“[I]t is in virtue of the form that the matter is some one definite thing, and this is the substance of the thing. What Aristotle means seems to be plain common sense: a “thing” must be bounded, and the boundary constitutes its form.” ….“We should not naturally say that it is the form that confers substantiality, but that is because the atomic hypothesis is ingrained in our imagination. Each atom, however, if it is a “thing”, is so in virtue of its being delimited from other atoms, and so having, in some sense, a “form”.” (Emphasis as in the original text).

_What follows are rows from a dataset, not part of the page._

/-- A message as port `q` of the package that originates it sends it (R464). -/
def State.coursed (s : State) (q : Nat) (m : Msg) : Msg :=
  if m.via.isNone && m.sent == 0 && (m.mtype == 2 || m.mtype == 3) && m.ptag == 0 && s.flag (F.PORT_CTRL.CP_EN q) && s.inCp m.addr m.orig &&
      m.addr % 64 == 0 && m.orig % 64 == 0 then
    { m with ptag := 2, data := (units64 m.data).flatMap fun u => coursePack (unitWords u) }
  else m

/-- The data of a received message after decoding (R462, R184). -/
def Msg.plain (m : Msg) : List Byte :=
  if m.ptag = 2 then
    (List.range (m.data.length / 33)).flatMap fun i => courseUnpack ((m.data.drop (i * 33)).take 33)
  else m.data

/-! ### Egress (R450, R465, R467) -/

/-- Sends one DATA flit of a message: it takes the next SEQ and a credit, and stays in the replay buffer. FS marks a frame
whose position in time the model does not keep, and is free. -/
def State.sendFlit (s : State) (q vc cseq j : Nat) (pay : List Byte) : State :=
  let p := s.port q
  let h := 1 + s.draw.1 % 2 * 2 ^ 4 + vc * 2 ^ 5 + p.txSeq * 2 ^ 8 +
    (if j = 0 then 0 else 2 ^ 41 + cseq % 2 ^ 16 * 2 ^ 42)
  let f := p.stamp { hdr := BitVec.ofNat 64 h, payload := pay, crc := 0, fecLanes := [] }
  (s.draw.2.setPort q { p with
    txSeq := (p.txSeq + 1) % 1024, credit := vcSet p.credit vc (vcGet p.credit vc - 1)
    replay := p.replay ++ [(p.txSeq, f)] }).emit (.flit (portIx q) f)

/-- Credit and replay buffer admit one flit of a VC (R450, R465, R467). -/
def PortSt.admits (p : PortSt) (vc : Nat) : Bool := decide (0 < vcGet p.credit vc) && decide (p.replay.length < 512)

/-- Sends up to `n` flits of a message, as far as they are there and its VC admits them; each gives back one receive buffer that
the message holds. -/
def State.sendFlits (q : Nat) : Nat → Msg → State → Msg × State
  | 0, m, s => (m, s)
  | n + 1, m, s =>
    if decide (m.sent < m.ready) && (s.port q).admits m.vc then
      let s1 := s.sendFlit q m.vc m.bseq m.sent (m.payload m.sent)
      State.sendFlits q n { m with sent := m.sent + 1, held := m.held - 1 } (s1.freeBufs { m with held := min m.held 1 })
    else (m, s)

/-- Every flit of a message has been sent. -/
def Msg.gone (m : Msg) : Bool := m.left == 0 && decide (m.ready ≤ m.sent)

/-- Sends what a Live port can send, the messages of each VC in order and one after the other (R458); the list is what the
egress queue holds, `held` the VCs whose message is not yet gone. -/
def State.pumpList (q : Nat) : List Msg → List Nat → State → List Msg × State
  | [], _, s => ([], s)
  | m :: l, held, s =>
    if held.contains m.vc then
      let r := State.pumpList q l held s
      (m :: r.1, r.2)
    else
      let c := State.sendFlits q (s.coursed q m).ready (s.coursed q m) s
      if c.1.gone then State.pumpList q l held (c.2.freeBufs c.1)
      else
        let r := State.pumpList q l (m.vc :: held) c.2
        ((if c.1.sent = 0 then m else c.1) :: r.1, r.2)

/-- Sends what port `q` can send. -/
def State.pump (s : State) (q : Nat) : State :=
  if s.running && s.isLive q then
    let r := State.pumpList q (s.port q).egress [] s
    r.2.setPort q { r.2.port q with egress := r.1 }
  else s

/-- Appends a message to a port's egress queue. -/
def State.enqueue (s : State) (q : Nat) (m : Msg) : State :=
  let p := s.port q
  s.setPort q { p with egress := p.egress ++ [m] }

/-- The route of a message of this package: a stream's by its floor's copy, others by the register (R448, R449). -/
def State.msgRoute (s : State) (m : Msg) : W32 × State :=
  match m.origin with
  | some (t, _) => s.floorRoute (engFloor t.eng.val) m.dst
  | none => (s.reg (Off.ROUTE m.dst), s)

/-- Routes a message at its source (R450): the party wall's go to port P. One that goes by a stale copy while INV is one leaves
before INV clears (R449). -/
def State.routeMsg (s : State) (m : Msg) : State :=
  if m.vc = 3 then s.enqueue 4 m
  else
    let v := s.msgRoute m
    if v.2.noPath v.1 m.dst then
      match m.origin with
      | some (t, k) => v.2.parkBlock t k xfUnreachable
      | none => v.2.countSat (F.PORT_CNT3.MISROUTE (routePort v.1)) 1
    else v.2.enqueue (routePort v.1) { m with old := s.flag F.RT_CTRL.INV && v.1 != s.reg (Off.ROUTE m.dst) }

/-- Every port sends what it can. -/
def State.pumpAll (s : State) : State := (List.range 5).foldl (fun st q => st.pump q) s

/-- MESSAGE_EGRESS (R448 to R450, R464, R465, R467): the oldest message of this package is routed, and every Live port sends
what its credits allow. -/
def execMessageEgress (s : State) : Host.Outcome State Fault Refusal :=
  .next (if !s.running then s
    else match s.link.out with
    | [] => s.pumpAll
    | m :: rest => (State.routeMsg { s with link := { s.link with out := rest } } m).pumpAll)

/-! ### Received flits (R456, R465 to R468, R477) -/

/-- Drops what an ACK covers from a replay buffer (R467). -/
def dropAcked (l : List (Nat × Flit)) (ack : Nat) : List (Nat × Flit) :=
  if l.any fun e => e.1 == ack then (l.dropWhile fun e => e.1 != ack).drop 1 else l

/-- The ACK and credits of a received header (R465, R467). -/
def PortSt.takeHdr (p : PortSt) (h : W64) : PortSt :=
  let vc := hCrVc h
  let n := (hCrCount h + 512 - vcGet p.partnerCr vc) % 512
  { p with
    replay := if hAckV h then dropAcked p.replay (hAck h) else p.replay
    credit := vcSet p.credit vc (vcGet p.credit vc + n)
    partnerCr := vcSet p.partnerCr vc (hCrCount h) }

/-- Sends a NAK (R466). -/
def State.sendNak (s : State) (q : Nat) : State :=
  let p := s.port q
  (s.setPort q { p with nakWait := true }).emit (.nakFlit (portIx q) p.lastAck p.rxAny)

/-- A flit is discarded: one NAK, until a correct flit arrives (R466). -/
def State.badFlit (s : State) (q : Nat) : State := if (s.port q).nakWait then s else s.sendNak q

/-- Corrected bytes count, and retrain the port when one lane exceeds its limit within 1 ms (R468): 125,000 timestamp
clocks. -/
def State.fecCount (s : State) (q : Nat) (lanes : List (Fin 18)) : State :=
  let s1 := s.count (F.PORT_CNT1.FEC_CORR q) lanes.length
  let now := s.ts.toNat
  let p := s1.port q
  let log := (p.fecLog.filter fun e => decide (now < e.2 + 125000)) ++ lanes.map fun n => (n.val, now)
  let s2 := s1.setPort q { p with fecLog := log }
  match (List.range 18).find? fun n => decide (s.fget (F.PORT_CTRL.LANE_ERR_MAX q) < (log.filter fun e => e.1 == n).length) with
  | some n => if s.isLive q then s2.retrain q (some n) else s2
  | none => s2

/-- VC of a message type (R459); none for a type that does not exist. -/
def vcOfType : Nat → Option Nat
  | 1 => some 0
  | 2 => some 1
  | 3 => some 2
  | 4 => some 1
  | 5 => some 5
  | 6 => some 4
  | 7 => some 5
  | 8 => some 3
  | 9 => some 3
  | 0xA => some 3
  | _ => none

/-- A message that breaks the protocol (R461 to R463): a type that does not exist or lies on another VC, a reserved payload
tag, a course-packed request. -/
def Msg.bad (m : Msg) : Bool := vcOfType m.mtype != some m.vc || decide (2 < m.ptag) || (m.mtype == 1 && m.ptag == 2)

/-- A message that arrives on ring port `q` for another package goes out of the opposite port; else it is dropped (R448, R451). -/
def State.onward (s : State) (q : Nat) (m : Msg) : Bool :=
  q != 4 && m.hops != 0 && !(s.span q).contains m.dst && s.isLive (q ^^^ 1)

/-- A message for another package, or the beginning of one (R448, R451). -/
def State.forward (s : State) (q : Nat) (m : Msg) : State :=
  if s.onward q m then (s.enqueue (q ^^^ 1) { m with hops := m.hops - 1, via := some q }).pump (q ^^^ 1)
  else (s.giveBack q m.vc m.held).countSat (F.PORT_CNT3.MISROUTE q) 1

/-- A whole message has arrived on port `q`. -/
def State.arrive (s : State) (q : Nat) (m : Msg) : State :=
  if m.dst ≠ s.pkgNum then s.forward q m
  else if m.bad then (s.giveBack q m.vc m.held).countSat (F.PORT_CNT3.PROTO_ERR q) 1
  else
    let p := s.port q
    s.setPort q { p with rx := p.rx ++ [m] }

/-- The next 32-byte boundary. -/
def pad32 (n : Nat) : Nat := 32 * ceilDiv n 32

/-- Cuts payload bytes into whole messages and the beginning of one more; an MTYPE of zero marks padding (R458). -/
def cutMsgs : Nat → List Byte → List (List Byte) × Option Partial
  | 0, _ => ([], none)
  | fuel + 1, l =>
    if l.length < 32 ∨ msgField l 0 1 = 0 ∨ 5184 < msgField l 6 2 then ([], none)
    else
      let need := 32 + msgField l 6 2
      if need ≤ l.length then
        let r := cutMsgs fuel (l.drop (pad32 need))
        (l.take need :: r.1, r.2)
      else ([], some { bytes := l, need := need, flits := 1, course := .here })

/-- Gives the flit's buffer to the last message that has bytes in it: the one that goes on, or the last whole one. -/
def holdLast (msgs : List Msg) : List Msg :=
  match msgs.reverse with
  | [] => []
  | m :: l => ({ m with held := m.held + 1 } :: l).reverse

/-- A message begins whose last byte has not arrived (R448, R451, R477). -/
def State.beginPart (s : State) (q vc : Nat) (x : Partial) : State :=
  let m := { Msg.ofBytes vc x.bytes with held := x.flits }
  let note := fun (st : State) (c : Course) =>
    let p := st.port q
    st.setPort q { p with parts := p.parts.set (fun _ => none) vc (some { x with course := c }) }
  if m.dst = s.pkgNum then note s .here
  else (note s (if s.onward q m then .onward else .dropped)).forward q m

/-- Takes in the messages that a flit completes, and the one that goes on. -/
def State.takeMsgs (s : State) (q vc : Nat) (msgs : List Msg) (part : Option Partial) : State :=
  let p := s.port q
  let s1 := s.setPort q { p with parts := p.parts.set (fun _ => none) vc none }
  let l := if part.isSome then msgs else holdLast msgs
  let s2 := l.foldl (fun st m => st.arrive q m) s1
  match part with
  | some x => s2.beginPart q vc x
  | none => if msgs.isEmpty then s2.giveBack q vc 1 else s2

/-- A queued message that the rest of an incomplete one on a VC of port `q` goes to. -/
def Msg.fedBy (m : Msg) (q vc : Nat) : Bool := m.via == some q && m.vc == vc && m.left != 0

/-- More bytes of a message that is not for this package: they go on as they come (R448), or are dropped; `bufs` flit buffers
come with them. -/
def State.feed (s : State) (q vc bufs : Nat) (l : List Byte) : State :=
  let p := s.port (q ^^^ 1)
  let add := fun (m : Msg) =>
    if m.fedBy q vc then { m with data := m.data ++ l, left := m.left - l.length, held := m.held + bufs } else m
  if p.egress.any fun m => m.fedBy q vc then (s.setPort (q ^^^ 1) { p with egress := p.egress.map add }).pump (q ^^^ 1)
  else s.giveBack q vc bufs

/-- More bytes of an incomplete message, and the messages that its last flit begins. -/
def State.continuePart (s : State) (q vc : Nat) (x : Partial) (pay : List Byte) : State :=
  let k := x.need - x.bytes.length
  let p := s.port q
  let y := { x with bytes := x.bytes ++ pay.take k, flits := x.flits + 1 }
  let r := cutMsgs 8 (pay.drop (pad32 k))
  let next := r.1.map (Msg.ofBytes vc)
  if x.course = .here then
    if k ≤ 256 then s.takeMsgs q vc ({ Msg.ofBytes vc y.bytes with held := x.flits } :: next) r.2
    else s.setPort q { p with parts := p.parts.set (fun _ => none) vc (some y) }
  else if 256 < k then (s.setPort q { p with parts := p.parts.set (fun _ => none) vc (some y) }).feed q vc 1 pay
  else
    let last := next.isEmpty && r.2.isNone
    let s1 := (s.setPort q { p with parts := p.parts.set (fun _ => none) vc none }).feed q vc (b2n last) (pay.take k)
    if last then s1 else s1.takeMsgs q vc next r.2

Bertrand Russell (Russell 1945).
Abstract
The quantum theory of atoms in molecules (QTAIM) uses physics to define an atom and its contribution to observable properties in a given system. It does so using the electron density and its flow in a magnetic field, the current density. These are the two fields that Schrödinger said should be used to explain and understand the properties of matter. It is the purpose of this paper to show how QTAIM bridges the conceptual gulf that separates the observations of chemistry from the realm of physics and do so in a manner that is both rigorous and conceptually simple. Since QTAIM employs real measurable fields, it enables one to present the findings of complex quantum mechanical calculations in a pictorial manner that isolates the essential physics. The time has arrived for a sea change in our attempts to predict and classify the observations of chemistry, time to replace the use of simplified and arbitrary models with the full predictive power of physics, as applied to an atom in a molecule.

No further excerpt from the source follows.